Task description:
Please copy out the entries below exactly, beginning with the line that contains "theorem test_step_fetch_faults : -- T-H2, T-H5" and ending with the line that contains "of memory, and", and include nothing outside that span.

Listed entries:
__________________________________________________

theorem test_add_i_flag : -- T-G4, T-G4b
    execHolds 0xF11E#16 { regs [(1, 1#8), (15, 9#8)] with I := 0x0FFE#16 }
      (fun t => decide (t.I = 0x0FFF#16) && decide (t.V[VF] = 0#8)) = true ∧
    execHolds 0xF11E#16 { regs [(1, 1#8)] with I := 0x0FFF#16 }
      (fun t => decide (t.I = 0x1000#16) && decide (t.V[VF] = 1#8)) = true := by decide

theorem test_add_i_corners : -- T-G4d, T-G4e
    execHolds 0xFF1E#16 { regs [(15, 5#8)] with I := 0x0100#16 }
      (fun t => decide (t.I = 0x0105#16) && decide (t.V[VF] = 0#8)) = true ∧
    execHolds 0xF11E#16 { regs [(1, 2#8)] with I := 0xFFFF#16 }
      (fun t => decide (t.I = 0x0001#16) && decide (t.V[VF] = 1#8)) = true := by decide

theorem test_ld_f_not_masked : -- T-G5, T-G5b
    execHolds 0xF029#16 (regs [(0, 0x0F#8)]) (fun t => decide (t.I = 0x004B#16)) = true ∧
    execHolds 0xF029#16 (regs [(0, 0xFF#8)]) (fun t => decide (t.I = 0x04FB#16)) = true := by decide

theorem test_ld_b : -- T-G6c, T-G6d
    execHolds 0xF333#16 { regs [(3, 0xC7#8)] with I := 0x0FFD#16 }
      (fun t => decide (t.memory = [(0xFFD, 1#8), (0xFFE, 9#8), (0xFFF, 9#8)]) && decide (t.I = 0x0FFD#16)) = true ∧
    execWord 0xF333#16 { regs [(3, 0xC7#8)] with I := 0x0FFE#16 } =
      .next { regs [(3, 0xC7#8)] with I := 0x0FFE#16, fault := some (.memOutOfRange 0x1000) } := ⟨by decide, rfl⟩

theorem test_st_regs : -- T-G7, T-G7c
    execHolds 0xF055#16 { regs [(0, 0xAB#8), (1, 0xCD#8)] with I := 0x0400#16 }
      (fun t => decide (t.memory = [(0x400, 0xAB#8)]) && decide (t.I = 0x0401#16)) = true ∧
    execWord 0xFF55#16 { regs [(0, 0xAB#8)] with I := 0x0FF1#16 } =
      .next { regs [(0, 0xAB#8)] with I := 0x0FF1#16, fault := some (.memOutOfRange 0x1000) } := ⟨by decide, rfl⟩

theorem test_st_regs_fault_address : -- T-G7e
    execWord 0xF055#16 { State.reset with I := 0x1234#16 } =
      .next { State.reset with I := 0x1234#16, fault := some (.memOutOfRange 0x1234) } := rfl

theorem test_ld_regs : -- T-G8, T-G8d
    execHolds 0xF265#16 (poke 0x400 [1#8, 2#8, 3#8, 4#8] { regs [(3, 0x99#8)] with I := 0x0400#16 })
      (fun t => decide (t.V.toList.take 4 = [1#8, 2#8, 3#8, 0x99#8]) && decide (t.I = 0x0403#16)) = true ∧
    execHolds 0xF165#16 (poke 0xFFF [0x5A#8] { State.reset with I := 0x0FFF#16 })
      (fun t => decide (t.fault = some (.memOutOfRange 0x1000)) && decide (t.V = State.reset.V) &&
        decide (t.I = 0x0FFF#16)) = true := by decide

/-! ### The step, the host's events (T-H, T-I, T-J) -/

theorem test_step_last_word : -- T-H1
    holds (step (poke 0xFFE [0x6A#8, 0x55#8] { State.reset with pc := 0x0FFE#16 })) (sees 10 0x55#8 0x00#8 0x1000#16) =
      true := by decide

theorem test_step_fetch_faults : -- T-H2, T-H5
    step { State.reset with pc := 0x0FFF#16 } =
      .next { State.reset with pc := 0x0FFF#16, fault := some (.memOutOfRange 0x1000) } ∧
    step { State.reset with pc := 0xFFFE#16 } =
      .next { State.reset with pc := 0xFFFE#16, fault := some (.memOutOfRange 0xFFFE) } := ⟨rfl, rfl⟩

theorem test_step_unknown : -- T-H3
    step State.reset = .next { State.reset with pc := 0x0202#16, diags := [0x0000#16] } := rfl

theorem test_step_halted : -- T-H4
    step { State.reset with fault := some .stackUnderflow, delayTimer := 5#8 } =
      .next { State.reset with fault := some .stackUnderflow, delayTimer := 5#8 } ∧
    (timerTick { State.reset with fault := some .stackUnderflow, delayTimer := 5#8, soundTimer := 1#8 }).delayTimer =
      4#8 := ⟨rfl, by decide⟩

theorem test_ticks : -- T-I2, T-I4
    timerTick State.reset = State.reset ∧
    timerTick (timerTick (timerTick { State.reset with delayTimer := 2#8, soundTimer := 1#8 })) = State.reset :=
  ⟨rfl, rfl⟩

theorem test_load : -- T-J3, T-J6
    loadProgram [] State.reset = .next State.reset ∧
    holds (loadProgram [0x60#8, 0x2A#8] State.reset) (fun t => holds (step t) (sees 0 0x2A#8 0x00#8 0x0202#16)) = true :=
  ⟨rfl, by decide⟩

theorem test_load_too_large : -- T-J2
    loadProgram (List.replicate 3585 0x11#8) State.reset = .refused (.programTooLarge 3585) := by
  unfold loadProgram
  rw [List.length_replicate, if_pos (by omega)]

theorem test_key_event : -- T-J4
    (keyUpdate 0x8001#16 State.reset).keys.getLsbD 0 = true ∧ (keyUpdate 0x8001#16 State.reset).keys.getLsbD 15 = true ∧
    (keyUpdate 0x8001#16 State.reset).keys.getLsbD 1 = false := by decide

/-- The cause codes of R180. -/
theorem test_fault_codes :
    [none, some Fault.stackUnderflow, some Fault.stackOverflow, some (Fault.memOutOfRange 0x1000)].map faultCode =
      [0, 1, 2, 3] := by decide

/-- An instruction placed where the next step fetches is the one the step runs, from reset, at the end of memory, and
where `pc` is past it or a fault is latched. -/
theorem test_with_fetch_word :
    holds (step (State.reset.withFetchWord 16 0x6A55)) (sees 10 0x55#8 0x00#8 0x0202#16) = true ∧
    holds (step ({ State.reset with pc := 0x0FFE#16 }.withFetchWord 16 0x6A55)) (sees 10 0x55#8 0x00#8 0x1000#16) = true ∧
    holds (step ({ State.reset with pc := 0x0FFF#16, fault := some .stackOverflow }.withFetchWord 16 0x6A55))
      (sees 10 0x55#8 0x00#8 0x0202#16) = true := by decide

__________________________________________________

Solution to the exercise:
theorem test_step_fetch_faults : -- T-H2, T-H5
    step { State.reset with pc := 0x0FFF#16 } =
      .next { State.reset with pc := 0x0FFF#16, fault := some (.memOutOfRange 0x1000) } ∧
    step { State.reset with pc := 0xFFFE#16 } =
      .next { State.reset with pc := 0xFFFE#16, fault := some (.memOutOfRange 0xFFFE) } := ⟨rfl, rfl⟩

theorem test_step_unknown : -- T-H3
    step State.reset = .next { State.reset with pc := 0x0202#16, diags := [0x0000#16] } := rfl

theorem test_step_halted : -- T-H4
    step { State.reset with fault := some .stackUnderflow, delayTimer := 5#8 } =
      .next { State.reset with fault := some .stackUnderflow, delayTimer := 5#8 } ∧
    (timerTick { State.reset with fault := some .stackUnderflow, delayTimer := 5#8, soundTimer := 1#8 }).delayTimer =
      4#8 := ⟨rfl, by decide⟩

theorem test_ticks : -- T-I2, T-I4
    timerTick State.reset = State.reset ∧
    timerTick (timerTick (timerTick { State.reset with delayTimer := 2#8, soundTimer := 1#8 })) = State.reset :=
  ⟨rfl, rfl⟩

theorem test_load : -- T-J3, T-J6
    loadProgram [] State.reset = .next State.reset ∧
    holds (loadProgram [0x60#8, 0x2A#8] State.reset) (fun t => holds (step t) (sees 0 0x2A#8 0x00#8 0x0202#16)) = true :=
  ⟨rfl, by decide⟩

theorem test_load_too_large : -- T-J2
    loadProgram (List.replicate 3585 0x11#8) State.reset = .refused (.programTooLarge 3585) := by
  unfold loadProgram
  rw [List.length_replicate, if_pos (by omega)]

theorem test_key_event : -- T-J4
    (keyUpdate 0x8001#16 State.reset).keys.getLsbD 0 = true ∧ (keyUpdate 0x8001#16 State.reset).keys.getLsbD 15 = true ∧
    (keyUpdate 0x8001#16 State.reset).keys.getLsbD 1 = false := by decide

/-- The cause codes of R180. -/
theorem test_fault_codes :
    [none, some Fault.stackUnderflow, some Fault.stackOverflow, some (Fault.memOutOfRange 0x1000)].map faultCode =
      [0, 1, 2, 3] := by decide

/-- An instruction placed where the next step fetches is the one the step runs, from reset, at the end of memory, and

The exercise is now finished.